> _Task to complete_
In the records below, begin at the line that has "(src = 0x24)" and stop after the line that has "def execSwrecCommit (agent"; quote those lines verbatim and nothing more.

*** Information supplied Section Begins ***

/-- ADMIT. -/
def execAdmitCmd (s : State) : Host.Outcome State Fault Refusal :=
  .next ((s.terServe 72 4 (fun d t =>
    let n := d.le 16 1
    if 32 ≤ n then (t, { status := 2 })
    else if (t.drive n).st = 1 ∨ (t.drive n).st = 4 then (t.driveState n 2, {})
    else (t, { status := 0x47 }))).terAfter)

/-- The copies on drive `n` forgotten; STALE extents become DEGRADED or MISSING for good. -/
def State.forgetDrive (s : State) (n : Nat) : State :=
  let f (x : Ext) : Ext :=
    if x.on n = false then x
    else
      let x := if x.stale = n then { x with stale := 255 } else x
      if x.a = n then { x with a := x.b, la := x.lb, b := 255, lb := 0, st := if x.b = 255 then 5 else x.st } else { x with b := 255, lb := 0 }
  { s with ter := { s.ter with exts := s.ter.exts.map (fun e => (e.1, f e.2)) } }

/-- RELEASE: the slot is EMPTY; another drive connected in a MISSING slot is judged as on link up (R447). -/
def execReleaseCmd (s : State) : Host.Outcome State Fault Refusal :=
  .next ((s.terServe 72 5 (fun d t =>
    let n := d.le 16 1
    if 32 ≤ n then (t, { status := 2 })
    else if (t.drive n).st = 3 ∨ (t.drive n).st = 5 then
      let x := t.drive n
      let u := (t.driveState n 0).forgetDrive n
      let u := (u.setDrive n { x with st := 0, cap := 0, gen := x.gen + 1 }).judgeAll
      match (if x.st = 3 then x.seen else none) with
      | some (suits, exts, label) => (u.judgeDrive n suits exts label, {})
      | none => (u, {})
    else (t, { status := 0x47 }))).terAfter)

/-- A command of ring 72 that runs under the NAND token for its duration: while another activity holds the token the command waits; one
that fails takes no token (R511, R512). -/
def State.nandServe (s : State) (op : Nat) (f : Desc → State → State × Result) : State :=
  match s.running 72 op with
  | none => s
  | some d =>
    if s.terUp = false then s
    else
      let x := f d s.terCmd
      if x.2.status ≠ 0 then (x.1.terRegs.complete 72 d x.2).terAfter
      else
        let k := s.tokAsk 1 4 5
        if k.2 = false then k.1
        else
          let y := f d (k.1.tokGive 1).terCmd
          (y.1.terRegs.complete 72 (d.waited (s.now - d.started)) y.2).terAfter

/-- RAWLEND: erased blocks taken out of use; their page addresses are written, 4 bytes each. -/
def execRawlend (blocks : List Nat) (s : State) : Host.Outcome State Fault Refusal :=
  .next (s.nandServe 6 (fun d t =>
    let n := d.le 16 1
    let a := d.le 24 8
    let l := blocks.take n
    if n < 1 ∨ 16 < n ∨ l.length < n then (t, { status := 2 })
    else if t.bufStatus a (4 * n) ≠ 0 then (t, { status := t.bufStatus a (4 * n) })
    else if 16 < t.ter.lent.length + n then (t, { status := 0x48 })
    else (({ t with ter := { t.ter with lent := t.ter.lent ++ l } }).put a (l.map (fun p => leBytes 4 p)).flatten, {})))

*** Information supplied Section Ends ***
*** Information supplied Section Begins ***

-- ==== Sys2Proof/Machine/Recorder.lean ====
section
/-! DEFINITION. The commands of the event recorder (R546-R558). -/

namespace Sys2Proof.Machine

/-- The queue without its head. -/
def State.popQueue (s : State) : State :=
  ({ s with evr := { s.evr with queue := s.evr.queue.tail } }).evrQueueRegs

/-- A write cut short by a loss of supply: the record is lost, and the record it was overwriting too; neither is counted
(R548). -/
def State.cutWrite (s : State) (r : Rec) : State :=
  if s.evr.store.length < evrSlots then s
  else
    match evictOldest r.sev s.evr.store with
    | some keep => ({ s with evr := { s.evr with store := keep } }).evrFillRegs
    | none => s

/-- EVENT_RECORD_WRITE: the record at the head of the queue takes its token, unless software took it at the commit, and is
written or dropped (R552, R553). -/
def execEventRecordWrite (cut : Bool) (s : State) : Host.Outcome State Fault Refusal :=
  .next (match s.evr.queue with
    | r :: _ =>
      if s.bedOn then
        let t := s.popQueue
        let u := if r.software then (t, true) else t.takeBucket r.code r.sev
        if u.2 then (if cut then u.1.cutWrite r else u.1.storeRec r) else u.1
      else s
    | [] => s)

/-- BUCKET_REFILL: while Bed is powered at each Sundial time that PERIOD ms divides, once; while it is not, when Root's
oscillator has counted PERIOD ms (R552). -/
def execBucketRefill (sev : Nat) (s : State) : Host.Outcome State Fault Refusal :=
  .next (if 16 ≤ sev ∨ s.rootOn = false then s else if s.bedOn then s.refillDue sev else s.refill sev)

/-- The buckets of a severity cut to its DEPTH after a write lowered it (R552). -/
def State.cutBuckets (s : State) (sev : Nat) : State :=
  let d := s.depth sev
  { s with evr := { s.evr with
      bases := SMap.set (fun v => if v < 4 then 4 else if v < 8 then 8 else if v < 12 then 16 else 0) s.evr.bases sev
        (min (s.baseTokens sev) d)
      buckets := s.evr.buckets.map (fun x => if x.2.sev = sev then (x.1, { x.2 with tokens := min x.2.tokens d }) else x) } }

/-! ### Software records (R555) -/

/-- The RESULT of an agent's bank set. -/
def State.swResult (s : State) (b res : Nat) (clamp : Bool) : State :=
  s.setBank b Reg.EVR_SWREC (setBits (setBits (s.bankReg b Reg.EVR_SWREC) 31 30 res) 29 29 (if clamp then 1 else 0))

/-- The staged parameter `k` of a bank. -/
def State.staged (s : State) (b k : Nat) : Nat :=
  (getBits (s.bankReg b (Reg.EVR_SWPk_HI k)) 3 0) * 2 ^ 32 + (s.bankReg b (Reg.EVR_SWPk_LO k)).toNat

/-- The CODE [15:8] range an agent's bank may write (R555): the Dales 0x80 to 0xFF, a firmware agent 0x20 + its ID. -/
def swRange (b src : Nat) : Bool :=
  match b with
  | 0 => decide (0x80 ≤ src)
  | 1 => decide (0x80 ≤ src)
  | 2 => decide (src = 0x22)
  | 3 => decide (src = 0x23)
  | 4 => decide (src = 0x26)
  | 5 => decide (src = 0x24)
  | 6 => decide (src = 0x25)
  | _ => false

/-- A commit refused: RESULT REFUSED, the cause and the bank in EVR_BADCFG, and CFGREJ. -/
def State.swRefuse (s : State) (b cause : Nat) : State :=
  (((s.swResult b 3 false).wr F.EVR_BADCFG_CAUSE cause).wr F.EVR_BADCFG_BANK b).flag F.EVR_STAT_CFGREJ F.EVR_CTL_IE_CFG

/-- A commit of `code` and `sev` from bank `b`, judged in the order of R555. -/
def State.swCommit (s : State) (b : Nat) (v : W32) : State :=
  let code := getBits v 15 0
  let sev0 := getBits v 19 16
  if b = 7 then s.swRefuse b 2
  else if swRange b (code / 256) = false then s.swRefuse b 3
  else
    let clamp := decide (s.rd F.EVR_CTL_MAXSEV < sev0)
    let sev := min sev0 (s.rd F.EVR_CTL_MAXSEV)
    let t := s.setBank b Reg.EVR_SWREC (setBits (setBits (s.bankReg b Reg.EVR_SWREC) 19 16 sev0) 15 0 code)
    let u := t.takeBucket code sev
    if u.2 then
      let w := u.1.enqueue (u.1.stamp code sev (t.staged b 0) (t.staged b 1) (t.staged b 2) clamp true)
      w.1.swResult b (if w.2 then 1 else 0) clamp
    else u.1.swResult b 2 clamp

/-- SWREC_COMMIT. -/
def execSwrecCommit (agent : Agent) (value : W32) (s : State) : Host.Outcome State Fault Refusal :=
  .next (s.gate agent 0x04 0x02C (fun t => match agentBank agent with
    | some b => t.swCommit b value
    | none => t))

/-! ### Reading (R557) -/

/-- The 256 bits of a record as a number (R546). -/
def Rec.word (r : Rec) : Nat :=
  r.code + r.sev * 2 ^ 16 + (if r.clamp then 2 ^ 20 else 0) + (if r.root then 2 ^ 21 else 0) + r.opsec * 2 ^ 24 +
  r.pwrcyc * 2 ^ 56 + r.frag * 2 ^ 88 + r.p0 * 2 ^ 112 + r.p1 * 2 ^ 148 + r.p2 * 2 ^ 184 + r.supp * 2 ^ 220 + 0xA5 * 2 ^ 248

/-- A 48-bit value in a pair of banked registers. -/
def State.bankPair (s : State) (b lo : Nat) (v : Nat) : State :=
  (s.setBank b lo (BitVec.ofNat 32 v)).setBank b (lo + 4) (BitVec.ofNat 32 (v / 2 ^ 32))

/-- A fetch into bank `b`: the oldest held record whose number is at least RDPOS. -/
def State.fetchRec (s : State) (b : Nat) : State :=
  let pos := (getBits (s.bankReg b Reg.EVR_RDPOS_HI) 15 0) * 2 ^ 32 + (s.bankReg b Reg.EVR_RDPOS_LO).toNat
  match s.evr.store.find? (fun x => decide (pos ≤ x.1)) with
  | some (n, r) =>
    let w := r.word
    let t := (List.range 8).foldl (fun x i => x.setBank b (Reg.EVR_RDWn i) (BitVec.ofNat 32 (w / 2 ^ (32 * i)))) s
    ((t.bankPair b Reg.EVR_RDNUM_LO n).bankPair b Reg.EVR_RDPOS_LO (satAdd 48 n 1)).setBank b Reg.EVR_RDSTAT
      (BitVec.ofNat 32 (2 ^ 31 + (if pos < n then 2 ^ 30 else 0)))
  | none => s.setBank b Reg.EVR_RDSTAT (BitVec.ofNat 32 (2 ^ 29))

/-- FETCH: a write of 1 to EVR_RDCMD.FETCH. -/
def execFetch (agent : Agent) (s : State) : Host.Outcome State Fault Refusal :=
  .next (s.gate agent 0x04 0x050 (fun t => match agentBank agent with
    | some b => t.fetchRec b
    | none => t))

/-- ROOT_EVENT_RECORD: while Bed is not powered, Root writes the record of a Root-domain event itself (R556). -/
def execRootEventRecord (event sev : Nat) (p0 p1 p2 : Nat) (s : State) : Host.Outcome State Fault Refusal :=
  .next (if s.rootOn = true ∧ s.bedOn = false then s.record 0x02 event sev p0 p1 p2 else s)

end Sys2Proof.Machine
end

*** Information supplied Section Ends ***

> _Response_
  | 5 => decide (src = 0x24)
  | 6 => decide (src = 0x25)
  | _ => false

/-- A commit refused: RESULT REFUSED, the cause and the bank in EVR_BADCFG, and CFGREJ. -/
def State.swRefuse (s : State) (b cause : Nat) : State :=
  (((s.swResult b 3 false).wr F.EVR_BADCFG_CAUSE cause).wr F.EVR_BADCFG_BANK b).flag F.EVR_STAT_CFGREJ F.EVR_CTL_IE_CFG

/-- A commit of `code` and `sev` from bank `b`, judged in the order of R555. -/
def State.swCommit (s : State) (b : Nat) (v : W32) : State :=
  let code := getBits v 15 0
  let sev0 := getBits v 19 16
  if b = 7 then s.swRefuse b 2
  else if swRange b (code / 256) = false then s.swRefuse b 3
  else
    let clamp := decide (s.rd F.EVR_CTL_MAXSEV < sev0)
    let sev := min sev0 (s.rd F.EVR_CTL_MAXSEV)
    let t := s.setBank b Reg.EVR_SWREC (setBits (setBits (s.bankReg b Reg.EVR_SWREC) 19 16 sev0) 15 0 code)
    let u := t.takeBucket code sev
    if u.2 then
      let w := u.1.enqueue (u.1.stamp code sev (t.staged b 0) (t.staged b 1) (t.staged b 2) clamp true)
      w.1.swResult b (if w.2 then 1 else 0) clamp
    else u.1.swResult b 2 clamp

/-- SWREC_COMMIT. -/
def execSwrecCommit (agent : Agent) (value : W32) (s : State) : Host.Outcome State Fault Refusal :=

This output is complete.